(Stored items)

▼

/-! ### Lane stops (R264) -/

/-- LSTOP_CLR (R264): every CLR-cleared cause whose condition has ended: LEGTO after 10 us of LEG transfers without a gap of
2 us, CLKMON after 1 ms of a good link clock, REMOVED. With LEGTO and CLKMON both clear the Hedge no longer holds the lane out
of the vote (R23, R28). -/
def execLstopClr (l : LaneId) (s : State) : Out :=
  s.on l Lane.hedgeUp (fun L =>
    let legOk := L.now < L.link.lastLeg + us 2 && L.since L.link.legsSince (us 10)
    let L1 := if legOk then L.put F.GD_LSTOP_LEGTO 0 else L
    let L2 := if L.since L.link.clkBadAt (ms 1) then L1.put F.GD_LSTOP_CLKMON 0 else L1
    let L3 := L2.put F.GD_LSTOP_REMOVED 0
    let held := L3.is F.GD_LSTOP_LEGTO || L3.is F.GD_LSTOP_CLKMON
    let L4 := ({ L3 with sdl := { L3.sdl with held := held } }).putB F.SDL_VSTAT_NOVOTE (held || L3.is F.TRIO_MODE_NOVOTE)
    L4.gates)

/-! ### Motor supply and chopper (R272 to R278) -/

/-- BRK_x switched; its turn-on aborts a switch-off path test of it (R283). The on-time of PROT_BRKCNT is kept in ticks (ONMS in
ms, saturating). -/
def Lane.setBrk (L : Lane) (on : Bool) : Lane :=
  if on then
    if L.is F.PROT_VM_BRK_ON then L
    else (L.put F.PROT_VM_BRK_ON 1).onGate (fun g => { g with
      brkAt := L.now, sopRun := if g.sopRun = some 24 then none else g.sopRun })
  else if L.is F.PROT_VM_BRK_ON then
    let t := L.gate.brkTicks + (L.now - L.gate.brkAt)
    ((L.put F.PROT_VM_BRK_ON 0).onGate (fun g => { g with brkTicks := t, brkOffAt := L.now })).put F.PROT_BRKCNT_ONMS (satU 0xFFFFFFFF (t / ms 1))
  else L

/-- CHOP_FAULT as R274 reads it: set, or no chopper fitted. -/
def Lane.chopBad (L : Lane) : Bool := L.is F.PROT_VM_CHOP_FAULT || !L.is F.PROT_BRK_EN

/-- OV1 (R273): OVR1 set, OV1 recorded, BRK_x on where a chopper is fitted. -/
def execOv1 (l : LaneId) (s : State) : Out :=
  s.on l (fun L => L.hedgeUp && !L.is F.PROT_VM_OVR1) (fun L =>
    let L1 := (L.put F.PROT_VM_OVR1 1).note Ev.PROT_OV1
    if L1.is F.PROT_BRK_EN then L1.setBrk true else L1)

/-- VM_BELOW_OV1 (R272): VM_x fell through OV1 less its hysteresis; OVR1 and OVR2 clear. -/
def execVmBelowOv1 (l : LaneId) (s : State) : Out :=
  s.on l Lane.hedgeUp (fun L => (L.put F.PROT_VM_OVR1 0).put F.PROT_VM_OVR2 0)

/-- BRK_OFF (R273): below OV1 - 1 V for 10 us; a chopper test keeps BRK_x on for its 3 us (R281). -/
def execBrkOff (l : LaneId) (s : State) : Out :=
  s.on l (fun L => L.hedgeUp && !L.is F.PROT_VM_OVR1 && !L.gate.chopRun) (fun L => L.setBrk false)

/-- CHOP_FAULT (R274): the chopper current missing while BRK_x is on. -/
def execChopFault (l : LaneId) (s : State) : Out :=
  s.on l (fun L => L.hedgeUp && L.is F.PROT_VM_BRK_ON) (fun L =>
    (L.put F.PROT_VM_CHOP_FAULT 1).note Ev.PROT_CHOP_FAULT)

/-- OV2 (R276): above OV2; recorded where the chopper is healthy. -/
def execOv2 (l : LaneId) (s : State) : Out :=
  s.on l Lane.hedgeUp (fun L =>
    let L1 := L.put F.PROT_VM_OVR2 1
    if L.chopBad then L1 else L1.note Ev.PROT_OV2)

/-! ### Off-state diagnostics and the chopper test (R279 to R281) -/

/-- The voted ENA and ASC of a bridge as R280 takes them: 0 while the lane is no member and has not reached graft phase 5. -/
def Lane.odVoted (L : Lane) (b : Nat) : Bool :=
  (L.isMember L.strap || decide (5 ≤ L.get F.OZL_GRAFT_PHASE)) && (L.fbit F.GD_VCMD_ENA b || L.fbit F.GD_VCMD_ASC b)

/-- A bridge is reported not run at its start (R280). -/
def Lane.odNotRun (L : Lane) (b vmMv : Nat) : Bool :=
  L.odVoted b || decide (vmMv < 6000) || L.fbit F.GD_STO_HSF b || L.thermStop b

/-- A bridge's result written (R279, R280): bits 0 to 2 latch it and record ODIAG_FAIL; a complete clean run is a pass, which
releases a latch of cause ODIAG (R271). -/
def Lane.odResult (L : Lane) (b res : Nat) : Lane :=
  let L1 := L.put (F.PROT_ODIAG_RES_0.nth 4 b) res
  if res % 8 ≠ 0 then (L1.latch b 4).note Ev.PROT_ODIAG_FAIL
  else if res = 0 then
    let L2 := { L1 with
      gate := { L1.gate with odPass := BitVec.ofNat 4 (putBits L1.gate.odPass.toNat b 1 1) }
      ozl := { L1.ozl with odiagDone := BitVec.ofNat 4 (putBits L1.ozl.odiagDone.toNat b 1 1) } }
    if L2.fbit F.PROT_LATCH_LATCH b && L2.get (F.PROT_LATCH_CAUSE_0.nth 4 b) == 4 then L2.unlatch b else L2
  else L1

/-- The chopper test as the last part of a request, or the request's end (R280, R281). -/
def Lane.odChopOrEnd (L : Lane) (vmMv : Nat) : Lane :=
  if L.gate.odChop then
    if 12000 ≤ vmMv ∧ L.is F.PROT_BRK_EN then
      (L.onGate (fun g => { g with odRun := none, odChop := false, chopRun := true, odAt := L.now })).setBrk true
    else ((L.onGate (fun g => { g with odRun := none, odChop := false })).put F.PROT_ODIAG_CHOPRES 0).put F.PROT_ODIAG_BUSY 0
  else (L.onGate (fun g => { g with odRun := none })).put F.PROT_ODIAG_BUSY 0

/-- The next bridge of the request started, or the chopper test, or the end. -/
def Lane.odNext (L : Lane) (vmMv : Nat) : List Nat → Lane
  | [] => (L.onGate (fun g => { g with odQueue := [] })).odChopOrEnd vmMv
  | b :: rest =>
    if L.odNotRun b vmMv then (L.odResult b 8).odNext vmMv rest
    else L.onGate (fun g => { g with odQueue := rest, odRun := some (b, 0, 0), odAt := L.now })

/-- The bridges of a mask, in bridge order. -/
def bridgesOf (m : Nat) : List Nat := [0, 1, 2, 3].filter (fun b => bit m b)

/-- A diagnostic request taken: ignored while one runs (R280, the PROT_ODIAG table). -/
def Lane.odRequest (L : Lane) (mask vmMv : Nat) (chop : Bool) : Lane :=
  if L.is F.PROT_ODIAG_BUSY then L
  else ((L.put F.PROT_ODIAG_BUSY 1).onGate (fun g => { g with odChop := chop, odVm := vmMv })).odNext vmMv (bridgesOf mask)

/-- ODIAG_START (R280). -/
def execOdiagStart (l : LaneId) (bridges : BitVec 4) (vmMv : Nat) (s : State) : Out :=
  s.on l (fun L => L.hedgeUp && bridges != 0) (fun L => L.odRequest bridges.toNat vmMv false)

/-- A write of PROT_ODIAG with both fields: the bridges, then the chopper test when it is requested too (R280). -/
def execOdiagWrite (l : LaneId) (bridges : BitVec 4) (chop : Bool) (vmMv : Nat) (s : State) : Out :=
  s.on l (fun L => L.hedgeUp && (bridges != 0 || chop)) (fun L => L.odRequest bridges.toNat vmMv chop)

/-- Duration of a step of Table 7.10. -/
def odTicks : Nat → Nat
  | 0 => us 100
  | 4 => us 500
  | _ => ms 1

/-- ODIAG_STEP_END (R279, Table 7.10): the running step ends, its duration over, with what it found. -/
def execOdiagStepEnd (l : LaneId) (found : Bool) (vmMv : Nat) (s : State) : Out :=
  s.on l (fun L => L.hedgeUp && (match L.gate.odRun with
      | some (_, step, _) => L.since L.gate.odAt (odTicks step)
      | none => false)) (fun L0 =>
    let L := L0.onGate (fun g => { g with odVm := vmMv, odAt := L0.now })
    match L.gate.odRun with
    | none => L
    | some (b, step, acc) =>
      if step = 0 then
        if found then (L.odResult b 8).odNext vmMv L.gate.odQueue
        else L.onGate (fun g => { g with odRun := some (b, 1, acc) })
      else
        let acc1 := if found && decide (step ≤ 3) then acc ||| 2 ^ (step - 1) else acc
        if step < 4 then L.onGate (fun g => { g with odRun := some (b, step + 1, acc1) })
        else (L.odResult b acc1).odNext vmMv L.gate.odQueue)

/-- The bridge under test stops because demand rose or ASC_H is due for it: it reports not run with what it found (R280). The next
bridges are judged by VM_x as last measured. -/
def Lane.odAbort (L : Lane) : Lane :=
  match L.gate.odRun with
  | none => L
  | some (b, _, acc) =>
    if L.odVoted b || L.fbit F.GD_GMODE_HASC b then (L.odResult b (acc ||| 8)).odNext L.gate.odVm L.gate.odQueue else L

/-- CHOP_TEST (R281): a chopper test alone. -/
def execChopTest (l : LaneId) (vmMv : Nat) (s : State) : Out :=
  s.on l Lane.hedgeUp (fun L => L.odRequest 0 vmMv true)

/-- The outcome of a chopper test in the registers (R281). -/
def Lane.chopResult (L : Lane) (pass : Bool) : Lane :=
  if pass then (((L.put F.PROT_ODIAG_CHOPRES 1).put F.PROT_VM_CHOP_FAULT 0).put F.PROT_VM_CHOP_STUCK 0).note Ev.PROT_CHOP_PASS
  else ((L.put F.PROT_ODIAG_CHOPRES 2).put F.PROT_VM_CHOP_FAULT 1).note Ev.PROT_CHOP_FAULT

/-- CHOP_TEST_END (R281): after 3 us. -/
def execChopTestEnd (l : LaneId) (pass : Bool) (s : State) : Out :=
  s.on l (fun L => L.hedgeUp && L.gate.chopRun && L.since L.gate.odAt (us 3)) (fun L =>
    let L1 := ((L.onGate (fun g => { g with chopRun := false })).put F.PROT_ODIAG_BUSY 0).setBrk (L.is F.PROT_VM_OVR1)
    L1.chopResult pass)

/-! ### Hardware active short circuit, OV3, under-voltage (R276 to R278) -/

/-- The regenerating bridges put into ASC_H: HASC set, HW_ASC recorded (R276); a diagnostic of such a bridge ends (R280). -/
def Lane.enterAscH (L : Lane) (mask : Nat) : Lane :=
  if mask = 0 then L else ((L.put F.GD_GMODE_HASC (L.get F.GD_GMODE_HASC ||| mask)).note Ev.PROT_HW_ASC).gates.odAbort

/-- HW_ASC (R276): above OV2 for 2 us with CHOP_FAULT set. -/
def execHwAsc (l : LaneId) (s : State) : Out :=
  s.on l (fun L => L.hedgeUp && L.chopBad) (fun L =>
    ((L.put F.PROT_VM_OVR2 1).onGate (fun g => { g with hwAsc := true })).enterAscH (L.get F.PROT_REG_REGEN))

/-- REGENERATION_CHANGE (R275, R276): while VM_x stays above OV2 with CHOP_FAULT set, a bridge that becomes regenerating follows. -/
def execRegenerationChange (l : LaneId) (b : Fin 4) (regen : Bool) (s : State) : Out :=
  s.on l Lane.hedgeUp (fun L =>
    let L1 := L.putBit F.PROT_REG_REGEN b.val regen
    if regen && L.gate.hwAsc && L.is F.PROT_VM_OVR2 && L.chopBad && !L.fbit F.GD_GMODE_HASC b.val then L1.enterAscH (2 ^ b.val)
    else L1)

/-- HW_ASC_END (R276): below OV1 - 1 V for 1 ms, for every bridge together. -/
def execHwAscEnd (l : LaneId) (s : State) : Out :=
  s.on l (fun L => L.hedgeUp && !L.is F.PROT_VM_OVR1 && (L.gate.hwAsc || L.get F.GD_GMODE_HASC != 0)) (fun L =>
    ((L.onGate (fun g => { g with hwAsc := false })).put F.GD_GMODE_HASC 0).gates)

/-- OV3 (R277): lane stop OV3, whatever the registers hold. -/
def execOv3 (l : LaneId) (s : State) : Out :=
  s.on l (fun L => L.hedgeUp && !L.is F.GD_LSTOP_OV3) (fun L =>
    ((L.put F.PROT_VM_OVR3 1).note Ev.PROT_OV3).laneStop F.GD_LSTOP_OV3)

/-- OV3_CLEAR (R264): below OV2 - 1 V for 1 ms. -/
def execOv3Clear (l : LaneId) (s : State) : Out :=
  s.on l Lane.hedgeUp (fun L => ((L.put F.PROT_VM_OVR3 0).put F.PROT_VM_OVR2 0).laneStopEnd F.GD_LSTOP_OV3)

/-- CHOP_STUCK (R278): chopper current while BRK_x is off. -/
def execChopStuck (l : LaneId) (s : State) : Out :=
  s.on l (fun L => L.hedgeUp && !L.is F.PROT_VM_BRK_ON) (fun L =>
    (L.put F.PROT_VM_CHOP_STUCK 1).note Ev.PROT_CHOP_STUCK)

/-- VM_UV (R278): below VM_UV for 10 us. -/
def execVmUv (l : LaneId) (s : State) : Out :=
  s.on l (fun L => L.hedgeUp && !L.is F.PROT_VM_VMUV) (fun L =>
    ((L.put F.PROT_VM_VMUV 1).note Ev.PROT_VM_UV).laneStop F.GD_LSTOP_VMUV)

/-- VMUV_CLEAR (R264): above 6.0 V for 1 ms. -/
def execVmuvClear (l : LaneId) (s : State) : Out :=
  s.on l Lane.hedgeUp (fun L => (L.put F.PROT_VM_VMUV 0).laneStopEnd F.GD_LSTOP_VMUV)

/-! ### Switch-off path tests (R282, R283) -/

/-- The test interval of a switch in ticks. -/
def Lane.sopInt (L : Lane) : Nat :=
  let i := L.get F.GD_SOPT_INT
  us (100 * (if i = 0 then 1 else i))

/-- The switch has been commanded off for at least 1 us. -/
def Lane.offFor1us (L : Lane) (s : Nat) : Bool :=
  if s = 24 then !L.is F.PROT_VM_BRK_ON && L.since L.gate.brkOffAt (us 1)
  else !nthB L.gate.on s && L.since (nthN L.gate.offAt s) (us 1)

/-- SOP_TEST (R283): a due test starts on a switch that is off, one switch at a time. -/
def execSopTest (l : LaneId) (sw : Fin 25) (s : State) : Out :=
  s.on l (fun L => L.hedgeUp && L.is F.GD_SOPT_EN && L.gate.sopRun.isNone && !nthB L.gate.sopPassed sw.val &&
      L.offFor1us sw.val) (fun L => L.onGate (fun g => { g with sopRun := some sw.val, sopAt := L.now }))

/-- A switch whose switch-off path failed: its bridge is latched, the chopper's sets CHOP_FAULT (R282). -/
def Lane.sopFail (L : Lane) (k : Nat) : Lane :=
  let L1 := (L.putBit F.GD_SOPFAIL_FAIL k true).note Ev.GD_SOP_FAIL
  if k < 24 then L1.latch (k / 6) 3 else L1.put F.PROT_VM_CHOP_FAULT 1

▲

▸ **TASK INSTRUCTIONS**: In the data above, find the line that contains "((L.put F.PROT_VM_OVR2 1).onGate" and the line that contains "def execRegenerationChange (l". Repeat exactly those lines and every line between them, and only those.

▸ **FINISHED TASK**:
    ((L.put F.PROT_VM_OVR2 1).onGate (fun g => { g with hwAsc := true })).enterAscH (L.get F.PROT_REG_REGEN))

/-- REGENERATION_CHANGE (R275, R276): while VM_x stays above OV2 with CHOP_FAULT set, a bridge that becomes regenerating follows. -/
def execRegenerationChange (l : LaneId) (b : Fin 4) (regen : Bool) (s : State) : Out :=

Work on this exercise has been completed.